_WHAT IS REQUIRED_
Go to the line containing "have hmode : t.cpsr.mode" in the records below and print it and every following line exactly, on through the line containing "(h : assemble", then stop.

Stored data:
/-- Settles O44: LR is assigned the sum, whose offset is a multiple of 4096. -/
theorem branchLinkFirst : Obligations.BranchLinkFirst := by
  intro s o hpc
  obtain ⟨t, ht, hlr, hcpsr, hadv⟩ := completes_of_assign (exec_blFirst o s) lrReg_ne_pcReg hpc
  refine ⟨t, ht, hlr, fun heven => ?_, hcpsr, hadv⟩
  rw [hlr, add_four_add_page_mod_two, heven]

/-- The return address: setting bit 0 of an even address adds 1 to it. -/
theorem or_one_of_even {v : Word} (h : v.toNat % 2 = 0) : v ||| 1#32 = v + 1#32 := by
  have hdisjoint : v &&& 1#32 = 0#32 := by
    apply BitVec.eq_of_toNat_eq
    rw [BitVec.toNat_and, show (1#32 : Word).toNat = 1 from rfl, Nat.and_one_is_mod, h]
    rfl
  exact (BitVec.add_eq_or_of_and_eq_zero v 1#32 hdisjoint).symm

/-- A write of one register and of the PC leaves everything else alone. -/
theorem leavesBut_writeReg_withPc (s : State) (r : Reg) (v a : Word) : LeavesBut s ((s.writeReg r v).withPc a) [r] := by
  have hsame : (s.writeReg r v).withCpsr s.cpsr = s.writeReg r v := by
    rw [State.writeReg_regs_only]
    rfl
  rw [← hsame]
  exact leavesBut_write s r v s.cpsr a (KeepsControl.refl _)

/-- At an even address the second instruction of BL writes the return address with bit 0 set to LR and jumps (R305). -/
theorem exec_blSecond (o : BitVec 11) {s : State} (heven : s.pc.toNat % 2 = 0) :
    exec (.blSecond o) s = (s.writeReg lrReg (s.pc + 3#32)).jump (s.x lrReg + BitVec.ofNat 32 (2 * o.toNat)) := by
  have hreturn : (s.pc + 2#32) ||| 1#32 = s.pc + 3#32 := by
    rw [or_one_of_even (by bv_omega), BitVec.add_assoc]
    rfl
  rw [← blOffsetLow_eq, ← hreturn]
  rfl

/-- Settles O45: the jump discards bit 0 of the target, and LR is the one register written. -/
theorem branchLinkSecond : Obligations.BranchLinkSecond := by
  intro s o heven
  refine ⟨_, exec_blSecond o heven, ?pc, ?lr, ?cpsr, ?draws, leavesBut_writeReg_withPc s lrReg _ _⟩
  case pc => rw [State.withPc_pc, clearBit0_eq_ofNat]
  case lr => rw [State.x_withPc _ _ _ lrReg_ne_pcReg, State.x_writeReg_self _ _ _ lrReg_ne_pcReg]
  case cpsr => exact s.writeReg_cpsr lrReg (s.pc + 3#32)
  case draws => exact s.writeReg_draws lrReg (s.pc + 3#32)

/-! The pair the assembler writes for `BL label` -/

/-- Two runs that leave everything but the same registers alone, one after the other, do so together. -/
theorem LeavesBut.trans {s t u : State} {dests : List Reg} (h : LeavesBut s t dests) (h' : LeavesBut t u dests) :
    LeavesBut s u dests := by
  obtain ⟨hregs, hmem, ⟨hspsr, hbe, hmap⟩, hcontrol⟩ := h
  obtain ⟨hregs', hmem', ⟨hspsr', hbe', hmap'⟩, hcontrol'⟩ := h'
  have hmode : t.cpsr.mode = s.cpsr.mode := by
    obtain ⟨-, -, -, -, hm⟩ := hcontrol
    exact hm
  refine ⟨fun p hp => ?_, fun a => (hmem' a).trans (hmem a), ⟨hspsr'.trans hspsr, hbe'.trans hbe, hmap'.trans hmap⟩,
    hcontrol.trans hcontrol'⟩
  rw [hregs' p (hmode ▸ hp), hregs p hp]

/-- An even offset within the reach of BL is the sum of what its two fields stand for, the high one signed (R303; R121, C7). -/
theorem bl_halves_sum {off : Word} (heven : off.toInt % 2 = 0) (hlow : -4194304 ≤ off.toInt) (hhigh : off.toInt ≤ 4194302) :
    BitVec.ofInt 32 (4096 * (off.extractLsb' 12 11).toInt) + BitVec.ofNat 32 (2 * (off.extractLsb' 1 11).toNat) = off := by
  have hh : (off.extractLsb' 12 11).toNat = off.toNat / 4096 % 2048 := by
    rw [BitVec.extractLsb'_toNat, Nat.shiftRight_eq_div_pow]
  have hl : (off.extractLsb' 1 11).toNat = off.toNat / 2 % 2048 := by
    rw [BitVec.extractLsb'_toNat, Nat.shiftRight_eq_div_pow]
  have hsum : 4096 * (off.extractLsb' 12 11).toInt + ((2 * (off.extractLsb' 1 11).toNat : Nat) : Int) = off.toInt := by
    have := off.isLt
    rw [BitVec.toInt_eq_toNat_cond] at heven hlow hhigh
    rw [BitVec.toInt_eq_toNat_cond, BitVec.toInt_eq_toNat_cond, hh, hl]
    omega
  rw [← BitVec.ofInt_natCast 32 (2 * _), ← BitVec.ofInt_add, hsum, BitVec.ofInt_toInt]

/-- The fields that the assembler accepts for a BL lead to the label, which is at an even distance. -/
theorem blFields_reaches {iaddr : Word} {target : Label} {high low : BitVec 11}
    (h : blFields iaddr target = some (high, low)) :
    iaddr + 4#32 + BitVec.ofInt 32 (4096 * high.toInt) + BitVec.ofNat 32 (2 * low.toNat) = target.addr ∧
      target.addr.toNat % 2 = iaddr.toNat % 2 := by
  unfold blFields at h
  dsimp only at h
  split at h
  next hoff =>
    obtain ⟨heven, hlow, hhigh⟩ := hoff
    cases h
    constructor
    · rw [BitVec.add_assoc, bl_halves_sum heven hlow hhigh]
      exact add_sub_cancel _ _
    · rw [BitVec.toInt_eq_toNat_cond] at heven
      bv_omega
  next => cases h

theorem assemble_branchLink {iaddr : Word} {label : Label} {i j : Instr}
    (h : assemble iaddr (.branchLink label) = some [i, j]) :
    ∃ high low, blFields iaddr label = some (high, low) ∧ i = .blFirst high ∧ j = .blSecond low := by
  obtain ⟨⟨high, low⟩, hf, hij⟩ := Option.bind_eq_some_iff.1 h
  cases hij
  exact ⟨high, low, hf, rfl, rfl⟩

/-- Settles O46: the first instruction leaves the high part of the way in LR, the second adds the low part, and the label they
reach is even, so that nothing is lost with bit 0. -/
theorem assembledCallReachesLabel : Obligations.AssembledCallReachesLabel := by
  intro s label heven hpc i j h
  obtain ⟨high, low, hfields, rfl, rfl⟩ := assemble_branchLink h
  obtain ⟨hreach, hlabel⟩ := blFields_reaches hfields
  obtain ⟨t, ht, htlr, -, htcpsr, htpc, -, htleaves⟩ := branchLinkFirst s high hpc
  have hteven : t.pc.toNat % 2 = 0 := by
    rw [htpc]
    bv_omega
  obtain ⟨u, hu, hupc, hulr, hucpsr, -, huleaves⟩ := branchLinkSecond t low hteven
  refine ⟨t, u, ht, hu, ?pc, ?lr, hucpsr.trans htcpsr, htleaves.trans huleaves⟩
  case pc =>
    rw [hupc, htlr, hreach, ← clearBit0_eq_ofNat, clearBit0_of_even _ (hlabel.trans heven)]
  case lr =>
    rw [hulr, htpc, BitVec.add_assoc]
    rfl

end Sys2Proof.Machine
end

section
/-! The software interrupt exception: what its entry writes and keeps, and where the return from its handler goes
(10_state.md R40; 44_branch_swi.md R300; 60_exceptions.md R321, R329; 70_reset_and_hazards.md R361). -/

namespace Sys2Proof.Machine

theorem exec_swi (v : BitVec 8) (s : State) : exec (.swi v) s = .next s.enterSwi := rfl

_YOUR RESPONSE_
  have hmode : t.cpsr.mode = s.cpsr.mode := by
    obtain ⟨-, -, -, -, hm⟩ := hcontrol
    exact hm
  refine ⟨fun p hp => ?_, fun a => (hmem' a).trans (hmem a), ⟨hspsr'.trans hspsr, hbe'.trans hbe, hmap'.trans hmap⟩,
    hcontrol.trans hcontrol'⟩
  rw [hregs' p (hmode ▸ hp), hregs p hp]

/-- An even offset within the reach of BL is the sum of what its two fields stand for, the high one signed (R303; R121, C7). -/
theorem bl_halves_sum {off : Word} (heven : off.toInt % 2 = 0) (hlow : -4194304 ≤ off.toInt) (hhigh : off.toInt ≤ 4194302) :
    BitVec.ofInt 32 (4096 * (off.extractLsb' 12 11).toInt) + BitVec.ofNat 32 (2 * (off.extractLsb' 1 11).toNat) = off := by
  have hh : (off.extractLsb' 12 11).toNat = off.toNat / 4096 % 2048 := by
    rw [BitVec.extractLsb'_toNat, Nat.shiftRight_eq_div_pow]
  have hl : (off.extractLsb' 1 11).toNat = off.toNat / 2 % 2048 := by
    rw [BitVec.extractLsb'_toNat, Nat.shiftRight_eq_div_pow]
  have hsum : 4096 * (off.extractLsb' 12 11).toInt + ((2 * (off.extractLsb' 1 11).toNat : Nat) : Int) = off.toInt := by
    have := off.isLt
    rw [BitVec.toInt_eq_toNat_cond] at heven hlow hhigh
    rw [BitVec.toInt_eq_toNat_cond, BitVec.toInt_eq_toNat_cond, hh, hl]
    omega
  rw [← BitVec.ofInt_natCast 32 (2 * _), ← BitVec.ofInt_add, hsum, BitVec.ofInt_toInt]

/-- The fields that the assembler accepts for a BL lead to the label, which is at an even distance. -/
theorem blFields_reaches {iaddr : Word} {target : Label} {high low : BitVec 11}
    (h : blFields iaddr target = some (high, low)) :
    iaddr + 4#32 + BitVec.ofInt 32 (4096 * high.toInt) + BitVec.ofNat 32 (2 * low.toNat) = target.addr ∧
      target.addr.toNat % 2 = iaddr.toNat % 2 := by
  unfold blFields at h
  dsimp only at h
  split at h
  next hoff =>
    obtain ⟨heven, hlow, hhigh⟩ := hoff
    cases h
    constructor
    · rw [BitVec.add_assoc, bl_halves_sum heven hlow hhigh]
      exact add_sub_cancel _ _
    · rw [BitVec.toInt_eq_toNat_cond] at heven
      bv_omega
  next => cases h

theorem assemble_branchLink {iaddr : Word} {label : Label} {i j : Instr}
    (h : assemble iaddr (.branchLink label) = some [i, j]) :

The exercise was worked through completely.